Problem description
With the first line below as the start and the line containing "refine ⟨fun hfull" as the end, copy every line between them exactly, ends included.

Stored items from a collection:
theorem advanceRotate_eq {s : State} {w : WinIx} {l : LegIx} {i : Nat} (hp : (s.win w).readPolicy = .rotate)
    (hi : (s.win w).members.findIdx? (fun k => k.leg == l) = some i) :
    advanceRotate w l s = s.setWin w { s.win w with rotate := if i + 1 < (s.win w).members.length then i + 1 else 0 } := by
  have hpos : positionOf (s.win w).members l = i := by rw [positionOf, hi]; rfl
  rw [advanceRotate, if_pos (by simpa using hp), modWin, positionAfter, hpos]

/-! ## Acceptance (R68, R85) -/

theorem route_pass {s : State} {r : Request} {l : LegIx} (hl : lookupWindow s r.addr.toNat = none) (hp : s.passLeg = some l)
    (hu : (s.leg l).state = .up) : route r s = routePass l r s := by
  simp only [route, hl, hp, isUp_iff.mpr hu, if_true]

/-- Settles O45: the tests of a presentation for the acceptance, `choose_some` and the lemmas on `steerWindow` for the table. -/
theorem readsAreSteeredByTheTable : Obligations.ReadsAreSteeredByTheTable := by
  refine ⟨fun s r w hn hr hh hw hp ht hm hl he hlost hk hroom => ?accept, fun s w r => rfl,
    fun s r l hn hr hh hw hp ht hm hl hpass hu hk => ?pass, fun s => rfl, fun s => ⟨rfl, reconsider_issued⟩, fun s n e h hc => ?table,
    fun s n l e b h hb hc => ?place, fun s n l => ?fail, fun s w l => ⟨fun h => if_neg (by simpa using h), fun i hp hi => advanceRotate_eq hp hi⟩⟩
  case accept =>
    have hroute := route_enabled (s := headed r s) (r := r) hl he hlost
    have hno : ¬ 24 ≤ (headed r s).reads.length := Nat.not_le.mpr hroom
    refine (exec_request_idle r hn hr hh hw).trans (congrArg (fun u => Host.Outcome.next (react u)) ?_)
    rw [present_headed_route hp ht hm, hroute]
    simp only [hk, hno, if_false, handOver, dueFor]
    rfl
  case pass =>
    intro k e
    have hpresent : present (headed r s) = routePass l r (headed r s) :=
      (present_headed_route hp ht hm).trans (route_pass (s := headed r s) hl hpass hu)
    have run {t : State} (e : routePass l r (headed r s) = t) : exec (.request r) s = .next (react t) :=
      (exec_request_idle r hn hr hh hw).trans (congrArg (fun u => Host.Outcome.next (react u)) (hpresent.trans e))
    refine ⟨fun hfull => run ?_, fun hroom => run ?_⟩
    · have hreads : 24 ≤ (headed r s).reads.length := hfull
      simp only [routePass, hk, Config.readTrackerSize, hreads, if_true]
      rfl
    · have hno : ¬ 24 ≤ (headed r s).reads.length := Nat.not_le.mpr hroom
      simp only [routePass, hk, Config.readTrackerSize, hno, if_false, handOver, dueFor]
      rfl
  case table =>
    intro faults faulted serves
    refine ⟨fun w hw => ?_, fun l a as hw ha => ?_⟩
    · intro ms can lost
      have hlost : isLost (s.win w) = true ↔ lost := isLost_iff
      rw [steer_window h hc hw]
      refine ⟨fun hl => steerWindow_lost h (hlost.mpr hl), fun hl hex => ?_, fun hl hno => ?_⟩
      · have hkeep : isLost (s.win w) = false := by simpa using mt hlost.mp hl
        obtain ⟨m, hm⟩ := Option.isSome_iff_exists.mp (choose_isSome.mpr hex)
        obtain ⟨hmem, hcan, hordered, hshortest, hrotate⟩ := choose_some hm
        exact ⟨m, hmem, hcan, steerWindow_placed h hkeep hm, hordered, hshortest, hrotate⟩
      · have hkeep : isLost (s.win w) = false := by simpa using mt hlost.mp hl
        have hnone : choose s e (s.win w) = none := choose_eq_none.mpr hno
        exact ⟨steerWindow_waits hkeep hnone, steerWindow_fails h hkeep hnone⟩
    · have hserve : canServe s e l = true ↔ serves l := canServe_iff
      rw [steer_pass h hc hw ha, steerPass, findRead_ref h]
      refine ⟨fun hs => if_pos (hserve.mpr hs), fun hs hu ht => ?_, fun hu => ?_⟩
      · rw [if_neg (mt hserve.mp hs), if_pos (by simp [isUp, hu, ht])]
      · have hno : ¬ serves l := by
          rintro ⟨hup, htried, -⟩
          rcases hu with hu | hu
          · exact hu hup
          · exact htried hu
        have hstop : ¬ (isUp s l && !e.tried.contains l) = true := by
          rcases hu with hu | hu <;> simp [isUp, hu]
        rw [if_neg (mt hserve.mp hno), if_neg hstop, faultRead_eq h]
        rfl
  case place =>
    intro first p req placed
    have hfirst : beatStart e.addr e.delivered = first := beatStart_eq _ _
    have hrange := rangeOn_eq hb
    rw [hfirst] at hrange
    have hplaced : readPlaced s n l (b + (first - e.addr)) (e.addr + e.length - first) = placed := rfl
    refine ⟨hrange, fun hf => ?_, fun k hf => ?_⟩
    · rw [placeRead_eq h hrange hc, hf, hplaced]
    · rw [placeRead_eq h hrange hc, hf, hplaced]
      rfl
  case fail =>
    simp only [failRead, modRead]
    congr 2
    refine List.map_congr_left fun x _ => ?_
    rcases x.window with _ | w <;> rfl

end Sys2Proof.Machine
end

section
/-! SUPPORT. Placing a write on a leg (R49, R50, R63): the withdrawals it brings (R77, R112), and what it leaves alone. -/

namespace Sys2Proof.Machine

open Sys2Proof.Safety

/-! ## Withdrawn reads (R77) -/

/-- An entry whose unsent request is withdrawn waits again, the leg out of its tried set. -/
def ReadEntry.withdrawn (l : LegIx) (e : ReadEntry) : ReadEntry :=
  { e with tried := legErase l e.tried, current := none, issueBeat := none }

theorem legErase_legErase (l : LegIx) (ls : List LegIx) : legErase l (legErase l ls) = legErase l ls := by
  simp [legErase, List.filter_filter]

theorem withdrawn_withdrawn (l : LegIx) (e : ReadEntry) : (e.withdrawn l).withdrawn l = e.withdrawn l := by
  simp only [ReadEntry.withdrawn, legErase_legErase]

theorem withdrawRead_eq (l : LegIx) (s : State) (r : LegRequest) :
    withdrawRead l s r = { s with reads := s.reads.map fun e => if r.owner == .read e.ref then e.withdrawn l else e } := by
  unfold withdrawRead modRead ReadEntry.withdrawn
  have same (o : Owner) (h : ∀ n, o ≠ .read n) (e : ReadEntry) : (o == Owner.read e.ref) = false := by simpa using h e.ref
  split
  next n ho =>
    rw [ho]
    congr 1
    refine List.map_congr_left fun e _ => ?_
    have hcond : (e.ref == n) = (Owner.read n == Owner.read e.ref) := by
      rw [Bool.eq_iff_iff, beq_iff_eq, beq_iff_eq, Owner.read.injEq]
      exact eq_comm
    rw [hcond]
  next n w ho => simp [ho]
  next n c ho => simp [ho]

/-- A row of withdrawals: the entries named by any of the requests. -/
theorem foldl_withdrawRead (l : LegIx) (rs : List LegRequest) (s : State) :
    rs.foldl (withdrawRead l) s =
      { s with reads := s.reads.map fun e => if rs.any fun r => r.owner == .read e.ref then e.withdrawn l else e } := by
  induction rs generalizing s with
  | nil => simp
  | cons r rs ih =>
    rw [List.foldl_cons, withdrawRead_eq, ih, List.map_map]
    congr 1
    refine List.map_congr_left fun e _ => ?_
    have href : (e.withdrawn l).ref = e.ref := rfl
    by_cases hr : (r.owner == Owner.read e.ref) = true
    · simp only [Function.comp_apply, hr, if_true, href, List.any_cons, Bool.true_or]
      split
      · exact withdrawn_withdrawn l e
      · rfl
    · simp only [Function.comp_apply, hr, Bool.false_eq_true, if_false, List.any_cons, Bool.false_or]

section
variable {s : State} {l : LegIx} {a n : Nat}

theorem withdrawReads_none (h : ∀ r ∈ (s.leg l).direct, r.readIn a n = false) : withdrawReads l a n s = s := by
  have hout : (s.leg l).direct.filter (LegRequest.readIn a n) = [] := List.filter_eq_nil_iff.mpr fun r hr => by simp [h r hr]
  simp only [withdrawReads, hout, List.isEmpty_nil, if_true]

theorem withdrawReads_some (h : ∃ r ∈ (s.leg l).direct, r.readIn a n = true) :
    withdrawReads l a n s = { s.setLeg l { s.leg l with direct := (s.leg l).direct.filter fun r => !r.readIn a n } with
      reads := s.reads.map fun e => if (s.leg l).direct.any fun r => r.readIn a n && r.owner == .read e.ref
        then e.withdrawn l else e
      notice := Notice.full } := by
  obtain ⟨r, hr, hcut⟩ := h
  have hout : ((s.leg l).direct.filter (LegRequest.readIn a n)).isEmpty = false := by
    simpa using ⟨r, hr, hcut⟩
  simp only [withdrawReads, hout, Bool.false_eq_true, if_false, foldl_withdrawRead, List.any_filter]
  rfl

/-! ## Withdrawn chunk reads (R112) -/

/-- A lower bound that is among some numbers is what their minimum folds to. -/
theorem foldl_min_eq {a c : Nat} {ns : List Nat} (hc : c = a ∨ c ∈ ns) (hle : c ≤ a ∧ ∀ k ∈ ns, c ≤ k) : ns.foldl min a = c := by
  induction ns generalizing a with
  | nil =>
    rcases hc with rfl | hc
    · rfl
    · simp at hc
  | cons b ns ih =>
    obtain ⟨ha, hns⟩ := hle
    have hb := hns b (List.mem_cons_self ..)
    refine ih ?_ ⟨Nat.le_min.mpr ⟨ha, hb⟩, fun k hk => hns k (List.mem_cons_of_mem _ hk)⟩
    rcases hc with rfl | hc
    · exact .inl (Nat.min_eq_left hb).symm
    · rcases List.mem_cons.mp hc with rfl | hc
      · exact .inl (Nat.min_eq_right ha).symm
      · exact .inr hc

theorem withdrawChunks_none (h : ∀ r ∈ (s.leg l).copy, r.readIn a n = true → r.chunkRead = none) : withdrawChunks l a n s = s := by
  have hout : ((s.leg l).copy.filter (LegRequest.readIn a n)).filterMap LegRequest.chunkRead = [] :=
    List.filterMap_eq_nil_iff.mpr fun r hr => h r (List.mem_filter.mp hr).1 (List.mem_filter.mp hr).2
  simp only [withdrawChunks, hout]

theorem modJob_running {s : State} {j : Job} {js : List Job} (h : s.jobs = j :: js) (hr : j.running = true) (f : Job → Job) :
    modJob f s = { s with jobs := f j :: js } := by
  simp only [modJob, h, hr, if_true]

theorem withdrawChunks_some {j : Job} {js : List Job} {c : Nat} (hj : s.jobs = j :: js) (hrun : j.running = true)
    (hc : ∃ r ∈ (s.leg l).copy, r.readIn a n = true ∧ r.chunkRead = some c)
    (hle : ∀ r ∈ (s.leg l).copy, ∀ k, r.readIn a n = true → r.chunkRead = some k → c ≤ k) :
    withdrawChunks l a n s =
      { s.setLeg l { s.leg l with copy := (s.leg l).copy.filter fun r => !(r.chunkRead.any fun k => decide (c ≤ k)) } with
        jobs := { j with
          chunks := j.chunks.filter fun k => !(k.phase == .reading && decide (c ≤ k.index)), nextChunk := c } :: js
        notice := Notice.full } := by
  have hmem : c ∈ ((s.leg l).copy.filter (LegRequest.readIn a n)).filterMap LegRequest.chunkRead := by
    obtain ⟨r, hr, hcut, hchunk⟩ := hc
    exact List.mem_filterMap.mpr ⟨r, List.mem_filter.mpr ⟨hr, hcut⟩, hchunk⟩
  have hbound : ∀ k ∈ ((s.leg l).copy.filter (LegRequest.readIn a n)).filterMap LegRequest.chunkRead, c ≤ k := by
    intro k hk
    obtain ⟨r, hr, hchunk⟩ := List.mem_filterMap.mp hk
    exact hle r (List.mem_filter.mp hr).1 k (List.mem_filter.mp hr).2 hchunk
  unfold withdrawChunks
  split
  next hnil => rw [hnil] at hmem; simp at hmem
  next b bs hcons =>
    rw [hcons] at hmem hbound
    have hlow : bs.foldl min b = c :=
      foldl_min_eq (List.mem_cons.mp hmem) ⟨hbound b (List.mem_cons_self ..), fun k hk => hbound k (List.mem_cons_of_mem _ hk)⟩
    rw [hlow]
    dsimp only
    rw [modJob_running (j := j) (js := js) (by exact hj) hrun]
    rfl
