-- ==== Sys2Proof/Machine/Dispatch.lean ====
section
/-! DEFINITION. One arm per operation (30_encoding.md R70, opcode_table.json). -/

namespace Sys2Proof.Machine

/-- The operation set is ENC, DEC and PTD (60_exceptions.md R206). -/
def exec (i : Instr) (s : State) : Host.Outcome State Fault Refusal :=
  match i with
  | .enc a c => Sys2Proof.Machine.execEnc a c s
  | .dec txt => Sys2Proof.Machine.execDec txt s
  | .ptd threshold raw => Sys2Proof.Machine.execPtd threshold raw s

end Sys2Proof.Machine
end

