/-- R27: NFRAMES counts the frames that gave a byte, at least 1 on success, and a count that does not fit
in NFR_W bits is refused. -/
def Obligations.FrameCountKeptOrRefused : Prop :=
  ∀ (threshold : Option Nat) (raw : List Byte) (s : State) (train : List Nat) (n : Nat),
    parse s.params raw = .ok train →
    ((segmentFrames train).filter (fun f => (decodeFrame s.params.oddTail f
      (effectiveThreshold s.params threshold)).isSome)).length = n →
    1 ≤ n →
    (countFits s.params n = true →
      ∃ t, exec (.ptd threshold raw) s = .next t ∧ t.pd.nframes = n ∧ pdOk t.pd = true) ∧
    (countFits s.params n = false →
      exec (.ptd threshold raw) s = .refused .frameCountTooWide)

/-- The code 5 of CHAN (unknown) and every code above it are never written, nor a CMDK code above 4
(30_encoding.md section 8, 93_implementation_defined.md I3 and I14). -/
def Obligations.UnwrittenCodes : Prop :=
  ∀ (threshold : Option Nat) (raw : List Byte) (s t : State),
    exec (.ptd threshold raw) s = .next t →
    t.pd.chan ≤ 4 ∧ t.pd.cmdk ≤ 4 ∧ t.pd.err ≠ 6 ∧ t.pd.err ≠ 7
end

Answer space
theorem advanceRotate_eq {s : State} {w : WinIx} {l : LegIx} {i : Nat} (hp : (s.win w).readPolicy = .rotate)
    (hi : (s.win w).members.findIdx? (fun k => k.leg == l) = some i) :
    advanceRotate w l s = s.setWin w { s.win w with rotate := if i + 1 < (s.win w).members.length then i + 1 else 0 } := by
  have hpos : positionOf (s.win w).members l = i := by rw [positionOf, hi]; rfl
  rw [advanceRotate, if_pos (by simpa using hp), modWin, positionAfter, hpos]

/-! ## Acceptance (R68, R85) -/

theorem route_pass {s : State} {r : Request} {l : LegIx} (hl : lookupWindow s r.addr.toNat = none) (hp : s.passLeg = some l)
    (hu : (s.leg l).state = .up) : route r s = routePass l r s := by
  simp only [route, hl, hp, isUp_iff.mpr hu, if_true]

/-- Settles O45: the tests of a presentation for the acceptance, `choose_some` and the lemmas on `steerWindow` for the table. -/
theorem readsAreSteeredByTheTable : Obligations.ReadsAreSteeredByTheTable := by
  refine ⟨fun s r w hn hr hh hw hp ht hm hl he hlost hk hroom => ?accept, fun s w r => rfl,
    fun s r l hn hr hh hw hp ht hm hl hpass hu hk => ?pass, fun s => rfl, fun s => ⟨rfl, reconsider_issued⟩, fun s n e h hc => ?table,
    fun s n l e b h hb hc => ?place, fun s n l => ?fail, fun s w l => ⟨fun h => if_neg (by simpa using h), fun i hp hi => advanceRotate_eq hp hi⟩⟩
  case accept =>
    have hroute := route_enabled (s := headed r s) (r := r) hl he hlost
    have hno : ¬ 24 ≤ (headed r s).reads.length := Nat.not_le.mpr hroom
    refine (exec_request_idle r hn hr hh hw).trans (congrArg (fun u => Host.Outcome.next (react u)) ?_)
    rw [present_headed_route hp ht hm, hroute]
    simp only [hk, hno, if_false, handOver, dueFor]
    rfl
  case pass =>
    intro k e
    have hpresent : present (headed r s) = routePass l r (headed r s) :=
      (present_headed_route hp ht hm).trans (route_pass (s := headed r s) hl hpass hu)
    have run {t : State} (e : routePass l r (headed r s) = t) : exec (.request r) s = .next (react t) :=
      (exec_request_idle r hn hr hh hw).trans (congrArg (fun u => Host.Outcome.next (react u)) (hpresent.trans e))
    refine ⟨fun hfull => run ?_, fun hroom => run ?_⟩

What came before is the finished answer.